Segment Start: Data for analysis

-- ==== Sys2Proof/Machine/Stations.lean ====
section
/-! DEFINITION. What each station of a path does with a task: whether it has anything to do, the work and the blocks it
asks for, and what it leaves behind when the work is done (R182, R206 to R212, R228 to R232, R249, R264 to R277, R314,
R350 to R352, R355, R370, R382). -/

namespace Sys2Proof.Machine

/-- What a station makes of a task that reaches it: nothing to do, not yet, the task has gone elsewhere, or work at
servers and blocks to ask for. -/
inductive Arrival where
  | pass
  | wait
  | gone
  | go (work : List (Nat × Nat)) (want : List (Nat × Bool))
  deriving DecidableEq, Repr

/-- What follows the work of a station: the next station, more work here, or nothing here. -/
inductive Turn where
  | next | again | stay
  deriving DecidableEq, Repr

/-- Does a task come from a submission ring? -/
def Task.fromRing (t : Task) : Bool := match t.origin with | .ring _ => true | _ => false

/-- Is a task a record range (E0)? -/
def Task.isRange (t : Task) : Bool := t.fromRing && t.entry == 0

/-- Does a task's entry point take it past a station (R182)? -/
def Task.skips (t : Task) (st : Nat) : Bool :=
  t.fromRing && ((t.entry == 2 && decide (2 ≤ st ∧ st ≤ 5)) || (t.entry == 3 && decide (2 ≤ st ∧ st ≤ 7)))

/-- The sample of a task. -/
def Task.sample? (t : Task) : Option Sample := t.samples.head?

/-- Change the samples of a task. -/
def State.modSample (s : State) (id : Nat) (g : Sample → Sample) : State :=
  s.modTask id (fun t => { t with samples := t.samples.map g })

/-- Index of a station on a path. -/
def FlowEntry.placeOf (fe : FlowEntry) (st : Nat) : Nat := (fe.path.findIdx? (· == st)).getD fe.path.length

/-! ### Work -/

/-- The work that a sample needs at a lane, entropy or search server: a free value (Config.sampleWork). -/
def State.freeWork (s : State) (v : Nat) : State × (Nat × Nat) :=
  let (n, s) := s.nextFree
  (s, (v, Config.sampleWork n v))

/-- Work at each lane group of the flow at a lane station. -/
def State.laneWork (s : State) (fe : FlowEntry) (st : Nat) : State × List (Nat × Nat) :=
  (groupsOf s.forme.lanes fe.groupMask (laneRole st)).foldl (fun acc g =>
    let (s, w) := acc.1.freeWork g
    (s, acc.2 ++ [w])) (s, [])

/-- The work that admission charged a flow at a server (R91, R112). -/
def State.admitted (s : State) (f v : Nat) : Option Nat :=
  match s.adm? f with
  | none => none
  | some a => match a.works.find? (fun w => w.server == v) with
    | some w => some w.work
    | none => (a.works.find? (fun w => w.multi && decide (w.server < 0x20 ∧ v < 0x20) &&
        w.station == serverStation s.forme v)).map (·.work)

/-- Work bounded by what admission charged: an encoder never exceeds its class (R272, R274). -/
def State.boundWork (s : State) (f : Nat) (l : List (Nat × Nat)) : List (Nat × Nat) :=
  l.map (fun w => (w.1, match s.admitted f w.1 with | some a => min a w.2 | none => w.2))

Segment End: Data for analysis

▶ [What is needed]: Using the data above, return every line that contains the string "Machine".

▶ [Written solution]:
-- ==== Sys2Proof/Machine/Stations.lean ====
namespace Sys2Proof.Machine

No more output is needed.